Весть о пропаже лошади Тарновского обошла весь личный состав транспортной роты еще до подъема. С подъемом все были на конюшне. Чистили своих лошадей, кормили и поили. Тарновский стоял в пустом стойле, низко склонив голову. К нему подошел шорник, тихо сказал: «Не вешай голову, не печаль хозяина». От слов шорника Тарновский как бы проснулся, окинул всех черным магнетическим взглядом и скрылся за деревьями. Он пошел к командиру роты и попросил у него разрешения отправиться на поиски лошади, на что получил согласие.
Вернулся Тарновский через полутора суток на новой лошади. До позднего вечера он ее чистил, обрезал копыта, хвост и гриву, то есть проводил полную обработку животного вплоть до окраски части волос. Лошадь стала неузнаваемой.
Путро сидел на гаупвахте, отсыпался на сене на конюшне. Я ему носил завтрак, обед и ужин, двойные порции. На пост мне было приказано становиться вечером.
Лейтенант Гамальдинов обещал смену в два часа ночи, но никому конкретно не сказал. Я, считая длинные ночные секунды, которые медленно складывались в минуту, достоял до двух часов ночи. Смены не было. Пятый час стояния на посту был для меня вечностью. Спать хотелось так сильно, что явь сливалась со сном, то есть засыпал на мгновение стоя. Поэтому старался быть все время в движении.
В половине четвертого у меня не выдержали нервы, я три раза выстрелил из винтовки вверх, объявил тревогу.
Первым прибежал старший лейтенант Григорьев и почти следом за ним пришли Гамальдинов и Тихонова. За объявление ложной тревоги меня отвели на гауптвахту к Путро. Я лег рядом с ним и, закрывшись толстым слоем сена поверх шинели, сразу же крепко уснул, не думая о последствиях. Разбудила нас повар Аня. Она принесла нам завтрак. Пока мы ели, она ласково нам говорила: «Я буду просить вас на поруки, днем работать на кухне». Путро ей сердито ответил: «Не делайте глупостей, дайте нам хорошо отоспаться». Аня ушла от нас в подавленном настроении. После обильного завтрака мы с Путро нырнули в мягкое душистое сено и снова уснули.
Путро освободили после обеда, так как Тарновский якобы нашел лошадь. Она не походила на прежнюю лишь по полу, но вывески "Тембр" он не снимал и звал ее мужским именем, хотя это была настоящая кобыла.

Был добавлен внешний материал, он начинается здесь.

-- ==== Sys2Proof/Decode.lean ====
section
/-! DEFINITION. The decoder, a dispatch by the value of the whole opcode byte (30_encoding.md R94, 41_engine.md R133),
total on any bytes and rejecting by name, and the encoder written from the same table of 30_encoding.md R93. -/

namespace Sys2Proof

/-- A word from its two bytes, `h ++ l`: the byte that comes first in memory is bits 7:0 (20_memory.md R65,
30_encoding.md R92). -/
def assembleWord (l h : Byte) : Word := h ++ l

/-- Bits 7:0 of a word (00_scope.md R7). -/
def lowByte (w : Word) : Byte := w.extractLsb' 0 8

/-- Bits 15:8 of a word (00_scope.md R7). -/
def highByte (w : Word) : Byte := w.extractLsb' 8 8

/-- The shape of an assigned opcode: format F2 takes one operand byte, F3 takes two (30_encoding.md R90). -/
inductive Shape where
  | f2 (make : Byte → Instr)
  | f3 (make : Word → Instr)

/-- OPCODE_TABLE: the 31 assigned opcode bytes (30_encoding.md R93). -/
def opcodeTable : List (Byte × Shape) :=
  [
    (0xA9#8, .f2 .ldaImm),
    (0xA5#8, .f2 .ldaZp),
    (0xB5#8, .f2 .ldaZpx),
    (0xAD#8, .f3 .ldaAbs),
    (0xBD#8, .f3 .ldaAbsx),
    (0xB9#8, .f3 .ldaAbsy),
    (0xA1#8, .f2 .ldaIndx),
    (0xB1#8, .f2 .ldaIndy),
    (0xA2#8, .f2 .ldxImm),
    (0xA6#8, .f2 .ldxZp),
    (0xB6#8, .f2 .ldxZpy),
    (0xAE#8, .f3 .ldxAbs),
    (0xBE#8, .f3 .ldxAbsy),
    (0xA0#8, .f2 .ldyImm),
    (0xA4#8, .f2 .ldyZp),
    (0xB4#8, .f2 .ldyZpx),
    (0xAC#8, .f3 .ldyAbs),
    (0xBC#8, .f3 .ldyAbsx),
    (0x85#8, .f2 .staZp),
    (0x95#8, .f2 .staZpx),
    (0x8D#8, .f3 .staAbs),
    (0x9D#8, .f3 .staAbsx),
    (0x99#8, .f3 .staAbsy),
    (0x81#8, .f2 .staIndx),
    (0x91#8, .f2 .staIndy),
    (0x86#8, .f2 .stxZp),
    (0x96#8, .f2 .stxZpy),
    (0x8E#8, .f3 .stxAbs),
    (0x84#8, .f2 .styZp),
    (0x94#8, .f2 .styZpx),
    (0x8C#8, .f3 .styAbs)
  ]

/-- The lookup of an opcode byte in OPCODE_TABLE, by the value of the whole byte (41_engine.md R133). -/
def lookupOpcode (op : Byte) : Option Shape := opcodeTable.lookup op

/-- What the decoder answers. `unassigned op`: the byte is no key of OPCODE_TABLE (30_encoding.md R95).
`truncated`: the given bytes end before the instruction does (the engine never meets this: it always has three bytes). -/
inductive Decoded where
  | instr (i : Instr) (rest : List Byte)
  | unassigned (op : Byte)
  | truncated
deriving DecidableEq, Repr

/-- The operand bytes of a shape, read from the bytes after the opcode (30_encoding.md R90, R92). -/
def decodeOperands : Shape → List Byte → Decoded
  | .f2 make, b :: rest => .instr (make b) rest
  | .f2 _, [] => .truncated
  | .f3 make, l :: h :: rest => .instr (make (assembleWord l h)) rest
  | .f3 _, [_] => .truncated
  | .f3 _, [] => .truncated

/-- Decoding: the opcode byte alone selects the instruction and its mode (30_encoding.md R90, R96). -/
def decode : List Byte → Decoded
  | [] => .truncated
  | op :: rest =>
    match lookupOpcode op with
    | none => .unassigned op
    | some shape => decodeOperands shape rest

/-- The opcode byte of each instruction (30_encoding.md R93). -/
def Instr.opcode : Instr → Byte
  | .ldaImm _ => 0xA9#8
  | .ldaZp _ => 0xA5#8
  | .ldaZpx _ => 0xB5#8
  | .ldaAbs _ => 0xAD#8
  | .ldaAbsx _ => 0xBD#8
  | .ldaAbsy _ => 0xB9#8
  | .ldaIndx _ => 0xA1#8
  | .ldaIndy _ => 0xB1#8
  | .ldxImm _ => 0xA2#8
  | .ldxZp _ => 0xA6#8
  | .ldxZpy _ => 0xB6#8
  | .ldxAbs _ => 0xAE#8
  | .ldxAbsy _ => 0xBE#8
  | .ldyImm _ => 0xA0#8
  | .ldyZp _ => 0xA4#8
  | .ldyZpx _ => 0xB4#8
  | .ldyAbs _ => 0xAC#8
  | .ldyAbsx _ => 0xBC#8
  | .staZp _ => 0x85#8
  | .staZpx _ => 0x95#8
  | .staAbs _ => 0x8D#8
  | .staAbsx _ => 0x9D#8
  | .staAbsy _ => 0x99#8
  | .staIndx _ => 0x81#8
  | .staIndy _ => 0x91#8
  | .stxZp _ => 0x86#8
  | .stxZpy _ => 0x96#8
  | .stxAbs _ => 0x8E#8
  | .styZp _ => 0x84#8
  | .styZpx _ => 0x94#8
  | .styAbs _ => 0x8C#8

/-- The operand bytes of each instruction, in the order they lie in memory: the low byte of a word first
(30_encoding.md R92). -/
def Instr.operandBytes : Instr → List Byte
  | .ldaImm b => [b]
  | .ldaZp b => [b]
  | .ldaZpx b => [b]
  | .ldaAbs w => [lowByte w, highByte w]
  | .ldaAbsx w => [lowByte w, highByte w]
  | .ldaAbsy w => [lowByte w, highByte w]
  | .ldaIndx b => [b]
  | .ldaIndy b => [b]
  | .ldxImm b => [b]
  | .ldxZp b => [b]
  | .ldxZpy b => [b]
  | .ldxAbs w => [lowByte w, highByte w]
  | .ldxAbsy w => [lowByte w, highByte w]
  | .ldyImm b => [b]
  | .ldyZp b => [b]
  | .ldyZpx b => [b]
  | .ldyAbs w => [lowByte w, highByte w]
  | .ldyAbsx w => [lowByte w, highByte w]
  | .staZp b => [b]
  | .staZpx b => [b]
  | .staAbs w => [lowByte w, highByte w]
  | .staAbsx w => [lowByte w, highByte w]
  | .staAbsy w => [lowByte w, highByte w]
  | .staIndx b => [b]
  | .staIndy b => [b]
  | .stxZp b => [b]
  | .stxZpy b => [b]
  | .stxAbs w => [lowByte w, highByte w]
  | .styZp b => [b]
  | .styZpx b => [b]
  | .styAbs w => [lowByte w, highByte w]

/-- The bytes of an instruction, the first at the lowest address (30_encoding.md R90). -/
def encode (i : Instr) : List Byte := i.opcode :: i.operandBytes

/-- The three bytes at bits 7:0, 15:8 and 23:16 of a number whose bits from `nbits` up are taken as 0: the longest
instruction (30_encoding.md R90) as spec/opcode_table.json numbers its bits. -/
def tableBytes (nbits w : Nat) : List Byte :=
  let v := w % 2 ^ nbits
  [BitVec.ofNat 8 v, BitVec.ofNat 8 (v / 256), BitVec.ofNat 8 (v / 65536)]

/-- What the decoder reads from an instruction whose bits are `w` (see `tableBytes`). -/
def decodeTableWord (nbits w : Nat) : Option Instr :=
  match decode (tableBytes nbits w) with
  | .instr i _ => some i
  | .unassigned _ => none
  | .truncated => none

end Sys2Proof
end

Путро с большой неохотой уходил с гауптвахты. Он обещался навестить меня при первой возможности. В 10 часов вечера он пришел на пост, а в половине 11-го лег рядом со мной спать. Ночью я его разбудил, но он ушел и снова завалился в кормушку в свободном стойле.
Утром я спал долго. Разбудил меня грубый окрик Григорьева: «Встать». Я вскочил на ноги, поднимая на себе целую копну сена. Стряхнул его и встал под стойку смирно. С Григорьевым был замполит полка Барышев. Он, улыбаясь, сказал: «Вольно» – и сразу перешел на дружеский разговор. «Ну, как дела, старшина». Я продолжал стоять по стойке смирно, ответил: «Отлично, товарищ подполковник». Командир роты Григорьев расхохотался. Часто глотая при смехе слова, сказал: «Лучшей жизни товарищ подполковник не придумает. Спит – сколько душа пожелает. Кормит лично повар Аня. Она взяла над старшиной шефство, приносит ему завтрак, обед и ужин, никому не доверяя. Даже мои распоряжения не выполняет. Придется и ее сажать на гауптвахту, и она согласится при условии – вместе с ним».
Барышев с улыбкой ответил: «Молодость горяча, а иногда и безрассудна, – а затем серьезно заговорил, обращаясь ко мне. – Что с вами, старшина. Я вас не узнаю. Почему-то считал вас дисциплинированным, выдержанным, как бывшего и будущего офицера Красной Армии. Я хорошего мнения о вас по операции под Новгородом, хорошо знаю вас как разведчика взвода разведки. Когда мне доложили, что вы под арестом, я не поверил и решил лично проверить. По моей личной рекомендации вас как бывшего офицера, может быть, незаслуженно лишенного звания, назначили старшиной батальона. После перевели во взвод разведки, где вы оправдали наше доверие. Я думаю, что в вас не ошибся».
От его ласковых слов у меня на глазах появились слезы, и я, как женщина, готов был расплакаться. Барышев сделал паузу. Воспользовавшись ей, я отпарировал: «Извините меня, товарищ подполковник, клянусь жизнью, больше ничего подобного не будет. Разрешите вам задать один нескромный вопрос».
Лицо Барышева вытянулось, и он очень серьезно протянул: «Пожалуйста», догадываясь о моем вопросе.
«Почему меня так неожиданно выгнали из взвода полковой разведки?» Лицо Барышева побагровело, и он, сдерживая себя, ответил: «Вас не выгнали, а временно перевели. Из армии в войну никого не выгоняют, и вы знаете, что делают, объяснений не требует. Произошло небольшое недоразумение, а может быть так и надо. Вам выразил недоверие начальник особого отдела, после того как двое из противотанковой батареи ушли к немцам, захватив с собой замки от двух орудий».
Я с горечью ответил: «Не верит, ну и пусть». «Не принимай близко к сердцу, все это временно. На твое место в транспортную роту пожелали бы многие с переднего края да с взвода разведки, так что береги свою жизнь, она еще пригодится для более ответственных дел и операций. Вы лучше расскажите, за что вас посадили на гауптвахту».
Командир роты Григорьев строго посмотрел на меня, дал понять – молчи. Я ответил: «Виноват, на шестом часу стояния на посту объявил тревогу. Что-то показалось подозрительным» – и показал на заросли молодой ели.
Барышев укоризненно посмотрел на Григорьева, но ничего не сказал. На целую минуту воцарилась тишина, все молчали. Первым проговорил Григорьев: «Вы свободны». Я отрапортовал: «Есть быть свободным» – и, повернувшись, пошел к лейтенанту Гамальдинову за ремнем, обмотками и винтовкой.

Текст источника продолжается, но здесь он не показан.